キラーコンテンツがないから分からない

ジェットセットラジオの図
ジェットセットラジオはストリート系ミュージックをバックに、街中を駆け巡りラクガキをしまくるという、イカしたアクションゲームでした。
カメラは、写真撮影の為ではなく、写真撮影もできる入力デバイスと考えるべきではないでしょうか。ゲームの歴史の中でスタンダードなボタン、そして絵や文字の入力もできるタッチパネル、音声で入力ができるマイク。さらに画像入力を可能にする4つ目の入力機器がカメラなわけです。

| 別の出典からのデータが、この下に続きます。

-- ==== Sys2Proof/Machine/FanAdapter.lean ====
section
/-! DEFINITION. The documented host, the Fan Adapter (spec/47_host_fan_adapter.md). It is software above the
block and no part of it (00_scope.md R3): its state is a structure of its own, and `step` does not use it (log entry 20). A call
of the framework runs until the block keeps it waiting; `Rig.step` takes it up again, so the adapter waits for each result,
however long the transport takes (R82, R140). -/

namespace Sys2Proof.Machine

/-- What the adapter is doing: nothing, or waiting for the result of one operation of the block (R140). -/
inductive Task where
  | ready
  /-- Setup waits for WRW 0 (R143). -/
  | setupWiper
  /-- Setup waits for DIST; `wiper` is what came of WRW 0 (R143). -/
  | setupTerminals (wiper : Status)
  /-- A control request waits for ENT or DIST; its speed part is still to come (R144, R145). -/
  | switching (v : Bool) (speed : Option Int)
  /-- A control request waits for WRW (R146). -/
  | speeding (level : Int)
deriving DecidableEq, Repr

/-- The adapter's state (R141, R142, R148). -/
structure Fan where
  on          : Bool
  speedLevel  : Int
  /-- The number of non-zero speed steps, fixed at creation (R141). -/
  speedCount  : Int
  /-- The last wiper value written successfully (R141). -/
  cachedWiper : Option Byte
  /-- The standing failed flag (R142). -/
  failed      : Bool
  /-- What has been published, the oldest first (R148). -/
  published   : List (Bool × Int)
  /-- Setup has been called (R140, R150). -/
  setUp       : Bool
  task        : Task
deriving DecidableEq, Repr

/-- A control request (R144): each part may be absent. -/
structure ControlRequest where
  on    : Option Bool
  speed : Option Int
deriving DecidableEq, Repr

/-- A call of the component framework that acts on the adapter (R150). -/
inductive Call where
  | setup
  | control (q : ControlRequest)
deriving DecidableEq, Repr

/-- The adapter with the one block it owns (R140) and the framework's calls to come, the next one first. -/
structure Rig where
  dpc   : State
  fan   : Fan
  calls : List Call
deriving DecidableEq, Repr

/-- The adapter at creation (R141): off, `speedCount` fixed, nothing written, nothing published, healthy, setup not called. The
speed level is not given (N25): a free value (log entry 23). -/
def Fan.created (speedCount : Int) : Fan where
  on := false
  speedLevel := Config.freeLevel
  speedCount := speedCount
  cachedWiper := none
  failed := false
  published := []
  setUp := false
  task := .ready

/-- Creating the adapter with its own block of build `c` (R140, R141). DESIGN CHOICE (log entry 23): a speed count of 0 or less is
accepted, and such an adapter serves requests like any other (U25, N27). -/
def Rig.create (c : Config) (speedCount : Int) : Host.Outcome Rig Fault Refusal :=
  andThen (State.boot c) fun s => .next ⟨s, Fan.created speedCount, []⟩

/-- `speed_to_wiper` (R147), its tests in the order given there. -/
def speedToWiper (level speedCount : Int) : Nat :=
  if level ≤ 0 then 0
  else if speedCount ≤ level then 128
  else if level * 128 / speedCount = 0 then 1
  else (level * 128 / speedCount).toNat

/-- The adapter goes over to `k`. -/
def Fan.become (k : Task) (f : Fan) : Fan := { f with task := k }

/-- Publication (R148): the on/off flag and the speed level, whatever came of the two parts; the request is over. -/
def Fan.publish (f : Fan) : Fan :=
  { f with published := f.published ++ [(f.on, f.speedLevel)], task := .ready }

/-- The adapter after its speed write came to `st` (R146): on OK the recorded level and the cached value move. -/
def Fan.speedResult (level : Int) (st : Status) (f : Fan) : Fan :=
  if st = .ok then
    { f with speedLevel := level, cachedWiper := some (BitVec.ofNat 8 (speedToWiper level f.speedCount)) }
  else f

/-- The adapter after its terminal write came to `st` (R145): on OK `on` takes the requested value. -/
def Fan.switchResult (v : Bool) (st : Status) (f : Fan) : Fan :=
  if st = .ok then { f with on := v } else f

/-- The adapter after the WRW 0 of setup came to `st` (R143): on OK the cached value is 0, the last value written successfully
(R141), whatever becomes of DIST. -/
def Fan.zeroResult (st : Status) (f : Fan) : Fan :=
  if st = .ok then { f with cachedWiper := some 0#8 } else f

/-- The adapter after setup (R142, R143): off; WRW 0 came to `wiper`, and `terminals` says whether the terminals went well, where
the variant has them. Either failing is fatal for good. -/
def Fan.setupResult (wiper : Status) (terminals : Bool) (f : Fan) : Fan :=
  { f with
    on := false,
    failed := f.failed || !(decide (wiper = .ok) && terminals),
    task := .ready }

/-- One operation of the block for task `k` (R140), whatever its reset input and its ports hold (log entry 24). When its result is
there at once, `go` goes on with it; else the adapter waits, and `Rig.step` goes on with it later. -/
def Rig.issue (i : Instr) (k : Task) (go : Rig → Host.Outcome Rig Fault Refusal) (r : Rig) :
    Host.Outcome Rig Fault Refusal :=
  andThen (exec i r.dpc) fun s =>
    if s.sq = .idle then go { r with dpc := s, fan := r.fan.become k }
    else .next { r with dpc := s, fan := r.fan.become k }

/-- The speed write has a result (R146); the request ends with the publication (R148). -/
def Rig.speedDone (level : Int) (r : Rig) : Host.Outcome Rig Fault Refusal :=
  .next { r with fan := (r.fan.speedResult level r.dpc.status).publish }

/-- The speed part of a request, if it has one (R146): WRW of the converted level. -/
def Rig.startSpeed (speed : Option Int) (r : Rig) : Host.Outcome Rig Fault Refusal :=
  match speed with
  | none => .next { r with fan := r.fan.publish }
  | some level =>
    r.issue (.wrw (BitVec.ofNat 8 (speedToWiper level r.fan.speedCount))) (.speeding level) (Rig.speedDone level)

/-- The terminal write has a result (R145); the speed part follows whatever it is (R144). -/
def Rig.switchDone (v : Bool) (speed : Option Int) (r : Rig) : Host.Outcome Rig Fault Refusal :=
  Rig.startSpeed speed { r with fan := r.fan.switchResult v r.dpc.status }

/-- The on/off part of a request, if it has one (R145): On is ENT, Off is DIST. DESIGN CHOICE (log entry 20): in variant A
the operation is issued too, and the block answers Unsupported (N24, U25). -/
def Rig.startSwitch (on : Option Bool) (speed : Option Int) (r : Rig) : Host.Outcome Rig Fault Refusal :=
  match on with
  | none => r.startSpeed speed
  | some v => r.issue (if v then .ent 0#8 else .dist 0#8) (.switching v speed) (Rig.switchDone v speed)

/-- A control request (R144): on/off first, speed second, each on its own; then publication. A failed adapter refuses it (R142,
N26, log entry 20), and so does one whose setup has not been called (R140, R183, log entry 23). -/
def Rig.control (q : ControlRequest) (r : Rig) : Host.Outcome Rig Fault Refusal :=
  if r.fan.setUp then
    if r.fan.failed then .refused .adapterFailed else r.startSwitch q.on q.speed
  else .refused .notSetUp

/-- DIST has a result: setup is over (R143). -/
def Rig.terminalsDone (wiper : Status) (r : Rig) : Host.Outcome Rig Fault Refusal :=
  .next { r with fan := r.fan.setupResult wiper (decide (r.dpc.status = .ok)) }

/-- WRW 0 has a result, which the cached value takes at once (R141); in variant B DIST follows, whatever it is (R143, log entry
20). -/
def Rig.wiperDone (r : Rig) : Host.Outcome Rig Fault Refusal :=
  match r.dpc.cfg.variant with
  | .A => .next { r with fan := (r.fan.zeroResult r.dpc.status).setupResult r.dpc.status true }
  | .B =>
    Rig.issue (.dist 0#8) (.setupTerminals r.dpc.status) (Rig.terminalsDone r.dpc.status)
      { r with fan := r.fan.zeroResult r.dpc.status }

/-- Setup (R143): WRW 0, then in variant B DIST. Setup a second time is refused (R140, R183, log entry 23). -/
def Rig.setup (r : Rig) : Host.Outcome Rig Fault Refusal :=
  if r.fan.setUp then .refused .setupAgain
  else Rig.issue (.wrw 0#8) .setupWiper Rig.wiperDone { r with fan := { r.fan with setUp := true } }

/-- A call of the framework (R150). -/
def Rig.serve (c : Call) (r : Rig) : Host.Outcome Rig Fault Refusal :=
  match c with
  | .setup => r.setup
  | .control q => r.control q

/-- The operation the adapter waits for has a result: its task goes on. -/
def Rig.proceed (r : Rig) : Host.Outcome Rig Fault Refusal :=
  match r.fan.task with
  | .ready => .next r
  | .setupWiper => r.wiperDone
  | .setupTerminals wiper => r.terminalsDone wiper
  | .switching v speed => r.switchDone v speed
  | .speeding level => r.speedDone level

/-- One step of the adapter with its block. A ready adapter serves the next call, if there is one; a waiting one lets the block go
on (R82), and goes on itself when the result is there (R140). DESIGN CHOICE (log entry 24): the reset input of the block it owns
and the words at its ports are not looked at. -/
def Rig.step (r : Rig) : Host.Outcome Rig Fault Refusal :=
  if r.fan.task = .ready then
    match r.calls with
    | [] => .next r
    | c :: rest => Rig.serve c { r with calls := rest }
  else if r.dpc.resume.sq = .idle then Rig.proceed { r with dpc := r.dpc.resume }
  else .next { r with dpc := r.dpc.resume }

/-- Diagnostics (R150): the configured initial value, the current value, the failed flag. -/
def Rig.dumpConfig (r : Rig) : Byte × Byte × Bool :=
  (r.dpc.dbgInit, r.dpc.dbgW0, r.fan.failed)

/-- The capability query (R150): the number of speed steps, and whether speed control is supported. For the second the spec gives
neither a value nor a condition; DESIGN CHOICE (log entry 23): always true, also for a count of 0 or less (N27). -/
def Rig.traits (r : Rig) : Int × Bool :=
  (r.fan.speedCount, true)

end Sys2Proof.Machine
end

カメラという入力装置がゲームの可能性を広げるということは間違いありません。既にDSには、カメラが同梱されて自分の顔を撮影し、それを見ながらフェイシングを行う大人のDS顔トレーニングというソフトもあります。二次元バーコードを読み取ったり、あるいは撮った写真をアイコン化して遊ぶゲームもできるかもしれません。

かつてセガがドリームキャスト(以下DC)用に販売したジェットセットラジオという、街中にグラフィティと呼ばれるラクガキをしてまわるアクションゲームがありました。オンラインを通じて画像をDCに転送すれば、ゲーム中に好きな画像をラクガキできたのですが、そんなややこしいことをしたのはDCに画像入力をするインターフェースがなかったからだとも言えます。DSiであれば簡単に撮った写真を使って遊ぶゲームが作れるでしょう。

DSが最初に発売された時、タッチペンなんてゲームに必要? なんて声があがりました。カメラについて賛否両論の意見がでるのはそれと似ているような気がします。DSのタッチペンが必要なものだとして認識されたのは、nintendogsや脳を鍛える大人のDSトレーニングなど、タッチペンを活用したキラータイトルが出たからこそでしょう。WiiのWiiリモコンだって、Wiiスポーツがあるからこそ、その存在感を示せていると言えます。

残念ながら、今回発表されたコンテンツには、まだまだカメラという入力機器の必要性を確固たるものとするキラーソフトは見当たりませんでした。ですから、本当にカメラが必要なの? という声もあがります。カメラというデバイスと、DSというゲームハードを組み合わせて生まれる全く新しいコンテンツの創造、それが今後の課題となりそうです。